All Conrad had to extricate himself from a hopeless predicament was a small “rack” of climbing gear, a few cams and nuts and five or six pitons. He began to place what gear he could in marginal cracks in the vertical wall and aid-climb his way gingerly down. He had to put his weight on one insecure piece, transfer it to the piece below, then remove the upper cam or nut to reuse as he got lower. At all times he tried to keep three interconnected pieces affixed to the rock. “It was like trying to cross a desert,” he says, “with twenty feet of railroad track that I had to keep pulling up from behind and resetting in front.

“I started hearing voices.
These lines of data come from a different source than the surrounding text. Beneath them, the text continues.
/-- Completion of SP.THR. -/
def finishThr (s : State) (c : Fin 16) (d : DOp) : State :=
  let dt := dtA d.w
  let b := dtBytes dt
  let q := selDesc (BitVec.ofNat 512 ((d.va.getD 0 0).toNat))
  let k := getCore s c
  let es := (List.range q.len).map (fun i => (i, k.spad.readLE (q.src + b * i) b))
  let poison := k.spad.poisonedAt 32 q.src (q.len * b) || !d.vb.isEmpty
  let tau := magKey dt d.rb.toNat
  let cands := (es.filter (fun x => isNar dt x.2 || tau ≤ magKey dt x.2)).map (fun x => (x.1, magKey dt x.2))
  let sel := selectCap cands q.cap
  let mask := (sel.chosen.map (fun i => (i, ())) : SMap Unit)
  let parts := es.partition (fun x => (mget mask x.1).isSome)
  let ss := dlSum (parts.1.map (fun x => valOf dt q.s x.2))
  let ls := dlSum (parts.2.map (fun x => valOf dt q.s x.2))
  let nar := (es.filter (fun x => isNar dt x.2)).length
  let flags := bit01 sel.capped + 2 * bit01 sel.tie + 4 * bit01 poison + 16 * bit01 (nar != 0) + 64 * bit01 ss.2 +
    128 * bit01 ls.2
  let code : Byte := if poison then stPoison else stOk
  let put := fun (s : State) (a : Nat) (bs : List Byte) => spadWriteP s c a (withMark poison bs)
  let s := put s q.idxOut (parts.1.flatMap (fun x => leBytes 8 ((q.base + x.1) % 2 ^ 48)))
  let s := put s q.valOut (parts.1.flatMap (fun x => leBytes b x.2))
  let s := put s q.summary (summaryBytes parts.1.length q.len 0 0 0 nar (cutKey cands sel) flags code.toNat ss.1 ls.1)
  let s := modCore s c (fun k => setS k (fRd d.w) (code.zeroExtend 64))
  let pg := PageId.core c 3
  let s := bump s pg 0 q.len
  let s := bump s pg 1 parts.1.length
  let s := bump s pg 7 nar
  selReport s c flags

/-! ## Sorting (R299 to R302) -/

/-- The key types of SP.SORT, SP.MERGE and SP.LADDER, and the key bits of a lane (R300). -/
def sortDt (dt : Nat) : Bool := dt < 5 || dt = 0x8 || dt = 0xC
def laneKey (dt : Nat) (mag : Bool) (lane : Nat) : Int := rankKey dt mag (lane % 2 ^ dtWidth dt)

/-- A key lane with its index. -/
structure SortEntry where
  lane : Nat
  idx : Nat
  key : Int
  deriving DecidableEq, Repr

/-- Entry `a` stands before `b` (R301). -/
def sortBefore (desc : Bool) (a b : SortEntry) : Bool :=
  (if desc then b.key < a.key else a.key < b.key) || (a.key = b.key && a.idx < b.idx)

def entriesOf (dt : Nat) (mag : Bool) (keys idx : List (BitVec 2048)) : List SortEntry :=
  (keys.zip idx).flatMap (fun p => (List.range 64).map (fun i =>
    let l := elem 32 p.1 i
    ⟨l, elem 32 p.2 i, laneKey dt mag l⟩))

/-- SP.SORT (R299, R300, R323). -/
def execSpSort (c : Fin 16) (w : DWord) (s : State) : Res :=
  .next (issue c 0x69 false (sortDt (dtA w) && zeroA w) w s
    (if fnA w < 4 then .done (pushD s c w) else sandFault 1))

/-- The registers of SP.MERGE lie below v64 and do not overlap, except a destination with its source (R302). -/
def mergeRegsOk (w : DWord) : Bool :=
  let n := fnA w % 32 + 1
  let meet := fun (a b : Nat) => a < b + n && b < a + n
  let d := fRd w
  let x := fRc w
  let a := fRa w
  let b := fRb w
  [d, x, a, b].all (fun r => r + n ≤ 64) && !meet d x && !meet a b && !meet d b && !meet x a &&
    (!meet d a || d = a) && (!meet x b || x = b)

/-- SP.MERGE (R302, R323). -/
def execSpMerge (c : Fin 16) (w : DWord) (s : State) : Res :=
  .next (issue c 0x6A false (sortDt (dtA w) && zeroA w) w s
    (if 128 ≤ fnA w then sandFault 1
     else if mergeRegsOk w then .done (pushD s c w) else sandFault 3))

/-- Write sorted entries to `n` key and index registers. -/
def writeSorted (k : Core) (rd rc n : Nat) (l : List SortEntry) : Core :=
  let col := fun (k : Core) (r : Nat) (f : SortEntry → Nat) =>
    (List.range n).foldl (fun k i => setV k (r + i) (ofElems 32 (((l.drop (64 * i)).take 64).map f))) k
  col (col k rd (·.lane)) rc (·.idx)

/-- Every register of a merge is sorted. -/
def isSorted (desc : Bool) : List SortEntry → Bool
  | a :: b :: l => !sortBefore desc b a && isSorted desc (b :: l)
  | _ => true

/-- Completion of SP.SORT and SP.MERGE; a merge of registers that are not sorted writes a permutation the specification
does not choose: a free value of the operands, the same on every run, ranks the entries (DESIGN CHOICE, entry 90). -/
def finishSort (s : State) (c : Fin 16) (d : DOp) : State :=
  let merge := fOp d.w = 0x6A
  let desc := (fnA d.w).testBit (if merge then 5 else 0)
  let mag := (fnA d.w).testBit (if merge then 6 else 1)
  let n := if merge then fnA d.w % 32 + 1 else 1
  let es := entriesOf (dtA d.w) mag d.va d.vb
  let ok := !merge || (List.range n).all (fun i => isSorted desc ((es.drop (64 * i)).take 64))
  let l := if ok then sortBy (sortBefore desc) es
    else ((sortBy (fun (a b : Nat × SortEntry) => a.1 < b.1)
      (((List.range es.length).zip es).map (fun x =>
        (Config.mergeRank (fnA d.w) (dtA d.w) d.va d.vb x.1, x.2)))).map (·.2))
  bump (modCore s c (fun k => writeSorted k (fRd d.w) (fRc d.w) n l)) (.core c 3) 11 (64 * n)

/-! ## The ladder (R303 to R306) -/

/-- SP.LADDER's checks (R304, R323). -/
def ladderCheck (k : Core) (w : DWord) (a : Act) : Act :=
  let fn := fnA w
  if 8 ≤ fn then sandFault 1
  else if fn.testBit 0 then
    let n := fld (getS k (fRd w)) 8 0
    if 1 ≤ n ∧ n ≤ 256 then a else sandFault 1
  else match k.ladder with
    | none => sandFault 4
    | some l =>
      if l.dt.toNat = dtA w && l.mag = fn.testBit 1 && l.smallest = fn.testBit 2 then a else sandFault 1

/-- SP.LADDER (R303, R304). -/
def execSpLadder (c : Fin 16) (w : DWord) (s : State) : Res :=
  .next (issue c 0x6B false (sortDt (dtA w) && zeroA w) w s
    (ladderCheck (getCore s c) w (.done (pushD s c w))))

/-- Rank of a ladder entry, larger is kept. -/
def ladderRank (l : Ladder) (lane : Nat) : Int :=
  let k := laneKey l.dt.toNat l.mag lane
  if l.smallest then -k else k

/-- Feed one entry: the new ladder, and whether it was accepted; only a refusal of a level entry is a tie (R305). -/
def ladderFeed (l : Ladder) (lane : Nat) (idx : BitVec 48) : Ladder × Bool :=
  let r := ladderRank l lane
  let rk := fun (e : LadderEntry) => ladderRank l e.key.toNat
  let e : LadderEntry := ⟨BitVec.ofNat 32 lane, idx⟩
  let ins := insertBy (fun a b => rk b < rk a) e l.entries
  if l.entries.length < l.k then ({ l with entries := ins }, true)
  else match l.entries.getLast? with
    | none => (l, false)
    | some z =>
      if rk z < r then ({ l with entries := ins.take l.k }, true)
      else ({ l with tie := l.tie || rk z = r }, false)

/-- Completion of SP.LADDER. -/
def finishLadder (s : State) (c : Fin 16) (d : DOp) : State :=
  let fn := fnA d.w
  let fresh : Ladder := ⟨fld d.rd 8 0, BitVec.ofNat 4 (dtA d.w), fn.testBit 1, fn.testBit 2, false, []⟩
  let l := if fn.testBit 0 then fresh else (getCore s c).ladder.getD fresh
  let keys := d.va.getD 0 0
  let idx := d.vb.getD 0 0
  let r := (active 32 d.pred).foldl (fun (acc : Ladder × Nat) i =>
    let o := ladderFeed acc.1 (elem 32 keys i) (BitVec.ofNat 48 (d.rc.toNat + elem 32 idx i))
    (o.1, acc.2 + bit01 o.2)) (l, 0)
  bump (modCore s c (fun k => { k with ladder := some r.1 })) (.core c 3) 12 r.2

/-- Entries in rank order, equal keys by ascending index (R306). -/
def ladderOrder (l : Ladder) : List LadderEntry :=
  sortBy (fun a b => ladderRank l b.key.toNat < ladderRank l a.key.toNat ||
    (ladderRank l b.key.toNat = ladderRank l a.key.toNat && a.idx.toNat < b.idx.toNat)) l.entries

/-- SP.DRAIN (R306, R323). -/
def execSpDrain (c : Fin 16) (w : DWord) (s : State) : Res :=
  let k := getCore s c
  let a := (getS k (fRa w)).toNat
  .next (issue c 0x6C false (zeroA w) w s
    (if fnA w != 0 || dtA w != 0 then sandFault 1
     else match k.ladder with
      | none => sandFault 4
      | some l => firstAct [spadCheck s c 32 a (16 * l.entries.length)] (.done (pushD s c w))))

/-- Completion of SP.DRAIN. -/
def finishDrain (s : State) (c : Fin 16) (d : DOp) : State :=
  match (getCore s c).ladder with
  | none => s
  | some l =>
    let es := ladderOrder l
    let s := spadWrite s c d.ra.toNat (es.flatMap (fun e => leBytes 4 e.key.toNat ++ leBytes 4 0 ++ leBytes 8 e.idx.toNat))
    let s := modCore s c (fun k => setS k (fRd d.w) (BitVec.ofNat 64 (es.length + bit01 l.tie * 2 ^ 63)))
    if l.tie then bump s (.core c 3) 8 else s

/-! ## The fold (R307 to R315) -/

/-- The residual NaR (R307) and the largest residual. -/
def resNar : Nat := 2 ^ 63
def resMax : Int := 2 ^ 62 - 1

/-- The sum y of an element, none for a NaR element, and whether its input was clamped (R309, R310). -/
def foldSum (g : Int) (x : Val) (old : Nat) : Option Int × Bool :=
  match x with
  | .num m e =>
    if old = resNar then (none, false) else
      let y := scaleRne m (e - (g - 48)) + sgn 64 old
      if resMax < y then (some resMax, true) else if y < -resMax then (some (-resMax), true) else (some y, false)
  | _ => (none, false)

/-- What becomes of one element. -/
structure FoldElem where
  code : Option Nat := none      -- the L8 code, where it stays selected
  qzero : Bool := false
  res : Option Int               -- the new residual, none for NaR
  sat : Bool := false
  contrib : Int := 0             -- c in residual units
  narSel : Bool := false
  deriving DecidableEq, Repr

/-- One element after selection (R311 to R313). -/
def foldElem (s g : Int) (y : Option Int) (chosen : Bool) : FoldElem :=
  match y, chosen with
  | none, true => { code := some 0x80, res := some 0, narSel := true }
  | none, false => { res := none }
  | some y, false => { res := some y }
  | some y, true =>
    let code := (encL8 s (.num y (g - 48))).bits
    if code % 128 = 0 then { qzero := true, res := some y }
    else
      let n := encE56 s (valL8 s code)
      let c := scaleI (sgn 56 n.1) (s - g)
      { code := some code, res := some (y - c), sat := n.2, contrib := c }

/-- Write what FOLD writes before its summary (R314) and hold the rest for the conservation check. -/
def runFold (s : State) (c : Fin 16) (w : DWord) (q : SelDesc) (descPoison : Bool) : State :=
  let k := getCore s c
  let dt := dtA w
  let b := dtBytes dt
  let tau := (getS k (fRb w)).toNat
  let poison := descPoison || k.spad.poisonedAt 32 q.src (q.len * b) || k.spad.poisonedAt 32 q.resIn (8 * q.len)
  let ys := (List.range q.len).map (fun i =>
    (i, foldSum q.g (valOf dt 0 (k.spad.readLE (q.src + b * i) b)) (k.spad.readLE (q.resIn + 8 * i) 8)))
  let key := fun (y : Option Int) => match y with
    | some v => v.natAbs
    | none => resNar
  let cands := (ys.filter (fun x => x.2.1.isNone || tau ≤ key x.2.1)).map (fun x => (x.1, key x.2.1))
  let sel := selectCap cands q.cap
  let mask := (sel.chosen.map (fun i => (i, ())) : SMap Unit)
  let es := ys.map (fun x => (x.1, foldElem q.s q.g x.2.1 (mget mask x.1).isSome))
  let kept := es.filter (fun x => x.2.code.isSome)
  let n := fun (p : FoldElem → Bool) => (es.filter (fun x => p x.2)).length
  let clamped := (ys.filter (fun x => x.2.2)).length
  let nar := (ys.filter (fun x => x.2.1.isNone)).length
  let unit := fun (v : Int) => scaleI v (q.g - 48 + 320)
  let contribs := (es.map (fun x => x.2.contrib)).sum
  let residuals := (es.map (fun x => x.2.res.getD 0)).sum
  let sat := n (·.sat)
  let flags := bit01 sel.capped + 2 * bit01 sel.tie + 4 * bit01 poison + 8 * bit01 (sat + clamped != 0) +
    16 * bit01 (nar != 0) + 64 * bit01 (n (·.narSel) != 0) + 128 * bit01 (n (fun e => e.res.isNone) != 0)
  let code : Byte := if poison then stPoison else if sat + clamped != 0 then stSaturated else stOk
  let put := fun (s : State) (a : Nat) (bs : List Byte) => spadWriteP s c a (withMark poison bs)
  let s := put s q.idxOut (kept.flatMap (fun x => leBytes 8 ((q.base + x.1) % 2 ^ 48)))
  let s := put s q.valOut (kept.map (fun x => BitVec.ofNat 8 (x.2.code.getD 0)))
  let s := put s q.resOut (es.flatMap (fun x => leBytes 8 (match x.2.res with
    | some r => wrap 64 r
    | none => resNar)))
  modCore s c (fun k => { k with fold := some {
    w := w, descAddr := (getS k (fRa w)).toNat, summaryAddr := q.summary, rd := fRd w,
    summary := summaryBytes kept.length q.len sat clamped (n (·.qzero)) nar (cutKey cands sel) flags code.toNat (unit contribs)
      (unit residuals),
    flags := flags, status := code, poisoned := poison,
    inputSide := (ys.map (fun x => x.2.1.getD 0)).sum,
    outputSide := contribs + (es.map (fun x => if x.2.narSel then 0 else x.2.res.getD 0)).sum,
    elements := q.len, selected := kept.length, saturated := sat, clamped := clamped, quantZero := n (·.qzero),
    nar := nar } })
Human voices, but I couldn’t tell what they were saying. It’s the eeriest thing I’ve ever experienced in my life. Eventually, Seth came to and got up. Amazingly, he wasn’t even badly hurt. We talked to each other. He was wallowing around in the snow. There was still nothing he could do for me. He didn’t have enough gear to lead back up to me with the rope, and besides, he was utterly exhausted.